▶ _YOUR OBJECTIVE_:
In the entries below, find every line with the string "HostFn" and copy it.

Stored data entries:

☆ ☆ ☆

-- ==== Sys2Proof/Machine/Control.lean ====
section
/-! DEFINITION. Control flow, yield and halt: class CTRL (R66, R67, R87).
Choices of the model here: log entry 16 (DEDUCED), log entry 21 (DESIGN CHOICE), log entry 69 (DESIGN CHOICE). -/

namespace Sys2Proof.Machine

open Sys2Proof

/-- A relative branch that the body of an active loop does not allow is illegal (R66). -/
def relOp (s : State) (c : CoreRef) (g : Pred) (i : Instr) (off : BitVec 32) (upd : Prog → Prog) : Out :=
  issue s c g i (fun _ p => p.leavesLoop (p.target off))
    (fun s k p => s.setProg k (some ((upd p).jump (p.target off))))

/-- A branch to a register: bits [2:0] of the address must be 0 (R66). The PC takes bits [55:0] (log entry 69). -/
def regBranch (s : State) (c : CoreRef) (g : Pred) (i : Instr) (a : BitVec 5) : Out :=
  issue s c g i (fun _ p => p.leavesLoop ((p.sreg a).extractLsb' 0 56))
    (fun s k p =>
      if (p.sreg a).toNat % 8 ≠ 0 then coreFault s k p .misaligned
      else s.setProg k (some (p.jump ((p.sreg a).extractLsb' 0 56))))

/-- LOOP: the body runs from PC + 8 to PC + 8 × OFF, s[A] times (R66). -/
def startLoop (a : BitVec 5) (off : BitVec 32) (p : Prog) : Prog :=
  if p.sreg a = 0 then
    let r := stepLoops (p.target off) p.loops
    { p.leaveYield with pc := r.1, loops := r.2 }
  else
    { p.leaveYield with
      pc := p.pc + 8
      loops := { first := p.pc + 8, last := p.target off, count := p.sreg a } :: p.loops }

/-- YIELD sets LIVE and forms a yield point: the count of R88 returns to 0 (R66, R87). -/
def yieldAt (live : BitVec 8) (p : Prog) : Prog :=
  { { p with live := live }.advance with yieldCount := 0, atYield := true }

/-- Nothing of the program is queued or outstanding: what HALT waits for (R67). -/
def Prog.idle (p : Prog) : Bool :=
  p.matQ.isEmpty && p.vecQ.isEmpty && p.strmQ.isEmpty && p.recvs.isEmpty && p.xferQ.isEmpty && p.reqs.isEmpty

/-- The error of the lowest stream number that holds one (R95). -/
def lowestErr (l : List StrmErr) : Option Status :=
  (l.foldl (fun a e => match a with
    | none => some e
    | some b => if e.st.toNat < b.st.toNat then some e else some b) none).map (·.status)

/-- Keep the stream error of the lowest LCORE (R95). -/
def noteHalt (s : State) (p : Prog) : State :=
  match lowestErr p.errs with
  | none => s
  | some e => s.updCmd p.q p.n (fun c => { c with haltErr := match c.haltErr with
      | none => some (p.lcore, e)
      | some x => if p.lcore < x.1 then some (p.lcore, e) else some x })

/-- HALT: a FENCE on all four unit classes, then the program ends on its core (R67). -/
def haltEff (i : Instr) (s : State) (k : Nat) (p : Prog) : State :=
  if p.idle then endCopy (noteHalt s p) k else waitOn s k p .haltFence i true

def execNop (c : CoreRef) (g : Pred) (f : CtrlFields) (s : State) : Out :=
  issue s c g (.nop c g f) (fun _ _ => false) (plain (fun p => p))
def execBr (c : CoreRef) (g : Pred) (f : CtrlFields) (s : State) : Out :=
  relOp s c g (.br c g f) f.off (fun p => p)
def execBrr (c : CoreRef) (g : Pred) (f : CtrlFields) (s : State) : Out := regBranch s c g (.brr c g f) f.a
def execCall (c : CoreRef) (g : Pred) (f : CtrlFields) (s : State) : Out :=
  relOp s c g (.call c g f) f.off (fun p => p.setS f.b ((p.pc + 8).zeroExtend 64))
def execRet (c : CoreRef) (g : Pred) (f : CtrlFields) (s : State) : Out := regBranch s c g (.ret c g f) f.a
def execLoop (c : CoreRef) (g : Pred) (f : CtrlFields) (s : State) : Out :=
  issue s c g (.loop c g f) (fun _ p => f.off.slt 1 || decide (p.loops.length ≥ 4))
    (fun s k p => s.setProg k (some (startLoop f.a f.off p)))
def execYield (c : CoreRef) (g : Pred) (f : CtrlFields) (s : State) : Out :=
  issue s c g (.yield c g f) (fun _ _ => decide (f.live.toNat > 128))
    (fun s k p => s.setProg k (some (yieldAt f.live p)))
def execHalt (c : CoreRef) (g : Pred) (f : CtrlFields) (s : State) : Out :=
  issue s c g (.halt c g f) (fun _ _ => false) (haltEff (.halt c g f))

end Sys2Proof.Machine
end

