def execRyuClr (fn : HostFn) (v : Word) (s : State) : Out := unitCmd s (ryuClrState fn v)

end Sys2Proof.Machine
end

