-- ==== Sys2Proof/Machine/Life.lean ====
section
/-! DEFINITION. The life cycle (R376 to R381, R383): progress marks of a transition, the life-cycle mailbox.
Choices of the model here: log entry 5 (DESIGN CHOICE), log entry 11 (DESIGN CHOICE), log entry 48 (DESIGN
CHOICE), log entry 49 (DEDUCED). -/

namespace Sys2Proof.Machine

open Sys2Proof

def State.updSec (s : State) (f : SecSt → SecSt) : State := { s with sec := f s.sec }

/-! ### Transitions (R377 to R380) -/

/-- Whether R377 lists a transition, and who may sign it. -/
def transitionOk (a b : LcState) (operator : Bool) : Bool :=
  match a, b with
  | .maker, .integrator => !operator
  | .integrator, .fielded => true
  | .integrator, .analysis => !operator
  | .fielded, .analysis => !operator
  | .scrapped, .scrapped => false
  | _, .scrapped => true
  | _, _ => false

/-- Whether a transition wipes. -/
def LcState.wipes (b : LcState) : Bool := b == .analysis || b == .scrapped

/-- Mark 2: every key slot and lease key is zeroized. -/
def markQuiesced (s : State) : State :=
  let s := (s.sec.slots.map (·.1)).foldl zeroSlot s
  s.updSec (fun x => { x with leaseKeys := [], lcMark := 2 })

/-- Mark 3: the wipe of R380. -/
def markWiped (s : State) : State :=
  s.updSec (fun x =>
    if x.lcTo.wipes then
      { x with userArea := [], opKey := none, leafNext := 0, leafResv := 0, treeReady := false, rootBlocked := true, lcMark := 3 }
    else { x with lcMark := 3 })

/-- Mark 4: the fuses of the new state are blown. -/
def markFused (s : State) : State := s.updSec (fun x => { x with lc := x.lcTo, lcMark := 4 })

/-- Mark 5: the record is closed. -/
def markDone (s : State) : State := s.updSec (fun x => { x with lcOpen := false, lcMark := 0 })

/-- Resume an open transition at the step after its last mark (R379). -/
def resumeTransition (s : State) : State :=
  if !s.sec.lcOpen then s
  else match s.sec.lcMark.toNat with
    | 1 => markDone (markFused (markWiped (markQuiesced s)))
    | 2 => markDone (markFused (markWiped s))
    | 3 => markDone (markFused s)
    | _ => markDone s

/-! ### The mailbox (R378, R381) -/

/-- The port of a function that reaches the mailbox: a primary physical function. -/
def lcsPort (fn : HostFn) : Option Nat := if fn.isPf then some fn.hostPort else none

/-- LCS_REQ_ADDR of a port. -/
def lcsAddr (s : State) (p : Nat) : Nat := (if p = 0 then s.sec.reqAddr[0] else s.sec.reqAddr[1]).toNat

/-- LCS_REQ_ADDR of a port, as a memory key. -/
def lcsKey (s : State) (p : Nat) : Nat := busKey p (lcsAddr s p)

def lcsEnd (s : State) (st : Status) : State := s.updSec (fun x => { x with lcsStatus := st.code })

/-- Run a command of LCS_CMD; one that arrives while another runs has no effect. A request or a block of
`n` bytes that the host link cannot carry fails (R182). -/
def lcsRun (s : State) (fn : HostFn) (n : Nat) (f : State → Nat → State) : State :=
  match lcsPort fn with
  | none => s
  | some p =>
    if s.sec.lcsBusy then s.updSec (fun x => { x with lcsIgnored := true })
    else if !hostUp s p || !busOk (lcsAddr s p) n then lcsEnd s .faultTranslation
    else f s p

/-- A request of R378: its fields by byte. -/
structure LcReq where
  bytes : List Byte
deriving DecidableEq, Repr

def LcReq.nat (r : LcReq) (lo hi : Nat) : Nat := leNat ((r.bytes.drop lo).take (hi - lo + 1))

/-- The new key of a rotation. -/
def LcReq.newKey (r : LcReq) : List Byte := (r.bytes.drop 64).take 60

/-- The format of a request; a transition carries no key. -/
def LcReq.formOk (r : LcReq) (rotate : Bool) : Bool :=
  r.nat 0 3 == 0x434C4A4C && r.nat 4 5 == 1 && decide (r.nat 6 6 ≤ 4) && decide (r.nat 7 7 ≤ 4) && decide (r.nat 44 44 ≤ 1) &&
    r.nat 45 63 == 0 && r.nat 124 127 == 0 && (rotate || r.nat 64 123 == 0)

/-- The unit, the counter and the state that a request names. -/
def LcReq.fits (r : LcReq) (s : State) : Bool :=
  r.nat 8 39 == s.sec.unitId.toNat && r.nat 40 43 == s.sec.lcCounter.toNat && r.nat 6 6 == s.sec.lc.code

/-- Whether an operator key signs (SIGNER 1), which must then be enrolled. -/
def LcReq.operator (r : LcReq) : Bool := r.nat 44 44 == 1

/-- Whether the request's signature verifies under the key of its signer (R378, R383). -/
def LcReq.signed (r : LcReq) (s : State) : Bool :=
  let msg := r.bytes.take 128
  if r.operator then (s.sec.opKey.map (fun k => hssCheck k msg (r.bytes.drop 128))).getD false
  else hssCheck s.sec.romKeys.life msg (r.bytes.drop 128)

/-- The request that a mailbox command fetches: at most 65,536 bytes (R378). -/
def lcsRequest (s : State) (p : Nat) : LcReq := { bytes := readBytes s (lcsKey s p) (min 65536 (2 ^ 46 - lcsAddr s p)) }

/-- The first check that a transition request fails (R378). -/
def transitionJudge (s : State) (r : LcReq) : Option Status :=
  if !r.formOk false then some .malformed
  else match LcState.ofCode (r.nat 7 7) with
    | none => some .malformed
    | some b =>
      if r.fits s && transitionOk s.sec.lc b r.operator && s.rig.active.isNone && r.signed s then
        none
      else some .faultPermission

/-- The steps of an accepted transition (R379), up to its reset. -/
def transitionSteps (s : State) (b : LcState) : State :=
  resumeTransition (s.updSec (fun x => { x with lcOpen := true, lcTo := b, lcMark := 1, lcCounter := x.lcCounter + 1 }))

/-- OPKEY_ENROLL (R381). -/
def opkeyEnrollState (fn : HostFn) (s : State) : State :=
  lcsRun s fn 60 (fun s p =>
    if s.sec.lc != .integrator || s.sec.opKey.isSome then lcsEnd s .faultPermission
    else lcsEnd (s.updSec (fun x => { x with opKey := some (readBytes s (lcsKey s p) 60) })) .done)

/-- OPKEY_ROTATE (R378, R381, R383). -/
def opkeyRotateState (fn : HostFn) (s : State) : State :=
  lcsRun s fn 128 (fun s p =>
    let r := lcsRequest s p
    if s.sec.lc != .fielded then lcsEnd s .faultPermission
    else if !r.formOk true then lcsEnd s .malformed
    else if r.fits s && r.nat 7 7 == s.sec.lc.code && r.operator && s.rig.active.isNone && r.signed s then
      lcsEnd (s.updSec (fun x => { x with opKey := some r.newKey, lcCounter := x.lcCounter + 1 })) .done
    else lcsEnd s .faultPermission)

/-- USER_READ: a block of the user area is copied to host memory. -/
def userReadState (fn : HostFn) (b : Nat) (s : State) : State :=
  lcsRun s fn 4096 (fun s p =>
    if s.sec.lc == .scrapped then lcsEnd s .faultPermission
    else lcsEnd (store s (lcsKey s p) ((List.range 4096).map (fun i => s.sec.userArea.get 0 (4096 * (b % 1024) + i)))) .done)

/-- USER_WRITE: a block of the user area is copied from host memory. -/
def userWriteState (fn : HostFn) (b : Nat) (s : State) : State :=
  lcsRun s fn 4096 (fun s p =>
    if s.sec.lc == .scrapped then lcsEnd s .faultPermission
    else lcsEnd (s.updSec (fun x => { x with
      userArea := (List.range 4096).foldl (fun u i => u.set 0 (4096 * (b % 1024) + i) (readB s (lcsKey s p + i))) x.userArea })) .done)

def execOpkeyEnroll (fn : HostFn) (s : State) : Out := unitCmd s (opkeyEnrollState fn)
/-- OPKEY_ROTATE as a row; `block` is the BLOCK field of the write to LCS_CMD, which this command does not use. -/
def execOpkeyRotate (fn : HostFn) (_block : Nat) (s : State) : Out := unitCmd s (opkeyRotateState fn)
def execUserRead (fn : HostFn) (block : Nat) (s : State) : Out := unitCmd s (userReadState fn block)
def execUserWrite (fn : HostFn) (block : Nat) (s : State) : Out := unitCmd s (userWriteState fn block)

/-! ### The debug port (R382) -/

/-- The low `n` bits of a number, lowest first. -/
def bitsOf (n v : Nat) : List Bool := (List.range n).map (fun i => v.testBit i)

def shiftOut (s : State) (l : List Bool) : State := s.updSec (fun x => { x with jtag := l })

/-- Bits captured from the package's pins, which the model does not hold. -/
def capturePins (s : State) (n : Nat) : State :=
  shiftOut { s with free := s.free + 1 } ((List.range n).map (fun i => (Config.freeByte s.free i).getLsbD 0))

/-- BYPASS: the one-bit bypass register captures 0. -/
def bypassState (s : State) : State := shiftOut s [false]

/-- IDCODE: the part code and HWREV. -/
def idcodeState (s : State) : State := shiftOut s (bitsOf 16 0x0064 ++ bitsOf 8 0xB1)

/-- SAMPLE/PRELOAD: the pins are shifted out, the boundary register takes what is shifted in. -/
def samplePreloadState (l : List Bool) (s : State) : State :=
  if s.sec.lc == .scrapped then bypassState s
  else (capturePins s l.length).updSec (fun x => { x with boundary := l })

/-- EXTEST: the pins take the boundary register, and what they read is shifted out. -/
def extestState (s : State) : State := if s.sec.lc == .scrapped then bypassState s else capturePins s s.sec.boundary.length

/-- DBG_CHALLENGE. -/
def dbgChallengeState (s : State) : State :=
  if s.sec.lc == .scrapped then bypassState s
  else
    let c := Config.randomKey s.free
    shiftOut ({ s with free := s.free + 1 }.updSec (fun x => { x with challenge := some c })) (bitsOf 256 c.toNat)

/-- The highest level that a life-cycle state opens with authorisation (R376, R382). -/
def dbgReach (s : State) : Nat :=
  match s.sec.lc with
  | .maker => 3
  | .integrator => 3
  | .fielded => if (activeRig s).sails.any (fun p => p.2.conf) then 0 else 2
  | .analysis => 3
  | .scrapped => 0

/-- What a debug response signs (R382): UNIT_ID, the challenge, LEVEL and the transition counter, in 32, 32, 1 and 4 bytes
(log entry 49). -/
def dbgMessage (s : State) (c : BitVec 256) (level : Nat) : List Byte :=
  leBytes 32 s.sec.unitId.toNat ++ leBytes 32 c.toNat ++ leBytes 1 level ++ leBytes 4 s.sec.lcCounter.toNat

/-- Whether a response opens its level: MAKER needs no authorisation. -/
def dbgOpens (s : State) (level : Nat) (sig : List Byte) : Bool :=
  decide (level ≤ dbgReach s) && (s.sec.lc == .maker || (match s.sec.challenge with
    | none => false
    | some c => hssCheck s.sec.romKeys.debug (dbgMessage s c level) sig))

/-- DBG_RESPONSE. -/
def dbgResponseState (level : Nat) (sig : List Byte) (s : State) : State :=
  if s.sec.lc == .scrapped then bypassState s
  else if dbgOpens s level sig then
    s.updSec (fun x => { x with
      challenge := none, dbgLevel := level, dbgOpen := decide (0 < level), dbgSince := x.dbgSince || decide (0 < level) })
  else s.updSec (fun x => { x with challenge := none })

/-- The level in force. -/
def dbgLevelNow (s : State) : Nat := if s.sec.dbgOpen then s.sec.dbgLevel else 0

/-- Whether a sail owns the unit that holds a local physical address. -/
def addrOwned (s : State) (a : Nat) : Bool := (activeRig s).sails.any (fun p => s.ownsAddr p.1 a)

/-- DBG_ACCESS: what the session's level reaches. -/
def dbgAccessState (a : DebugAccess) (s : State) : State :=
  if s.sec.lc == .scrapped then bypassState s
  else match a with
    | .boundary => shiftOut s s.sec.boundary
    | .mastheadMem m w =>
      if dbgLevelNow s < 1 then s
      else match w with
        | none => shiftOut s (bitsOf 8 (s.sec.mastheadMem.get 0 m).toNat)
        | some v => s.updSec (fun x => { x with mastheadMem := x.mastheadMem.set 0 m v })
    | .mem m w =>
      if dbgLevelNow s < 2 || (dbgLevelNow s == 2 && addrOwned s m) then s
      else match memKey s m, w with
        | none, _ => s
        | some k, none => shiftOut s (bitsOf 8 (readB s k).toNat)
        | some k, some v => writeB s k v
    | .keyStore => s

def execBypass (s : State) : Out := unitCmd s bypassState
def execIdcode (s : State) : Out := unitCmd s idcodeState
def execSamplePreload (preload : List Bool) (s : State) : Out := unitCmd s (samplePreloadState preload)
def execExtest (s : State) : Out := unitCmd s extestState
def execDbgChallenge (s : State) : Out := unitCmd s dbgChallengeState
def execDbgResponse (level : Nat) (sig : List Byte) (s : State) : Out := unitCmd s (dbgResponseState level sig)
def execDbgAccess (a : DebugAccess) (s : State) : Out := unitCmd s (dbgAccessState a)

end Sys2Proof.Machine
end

☆ ☆ ☆

▶ _EXERCISE SOLUTION_:
def execRyuClr (fn : HostFn) (v : Word) (s : State) : Out := unitCmd s (ryuClrState fn v)
def lcsPort (fn : HostFn) : Option Nat := if fn.isPf then some fn.hostPort else none
def lcsRun (s : State) (fn : HostFn) (n : Nat) (f : State → Nat → State) : State :=
def opkeyEnrollState (fn : HostFn) (s : State) : State :=
def opkeyRotateState (fn : HostFn) (s : State) : State :=
def userReadState (fn : HostFn) (b : Nat) (s : State) : State :=
def userWriteState (fn : HostFn) (b : Nat) (s : State) : State :=
def execOpkeyEnroll (fn : HostFn) (s : State) : Out := unitCmd s (opkeyEnrollState fn)
def execOpkeyRotate (fn : HostFn) (_block : Nat) (s : State) : Out := unitCmd s (opkeyRotateState fn)
def execUserRead (fn : HostFn) (block : Nat) (s : State) : Out := unitCmd s (userReadState fn block)
def execUserWrite (fn : HostFn) (block : Nat) (s : State) : Out := unitCmd s (userWriteState fn block)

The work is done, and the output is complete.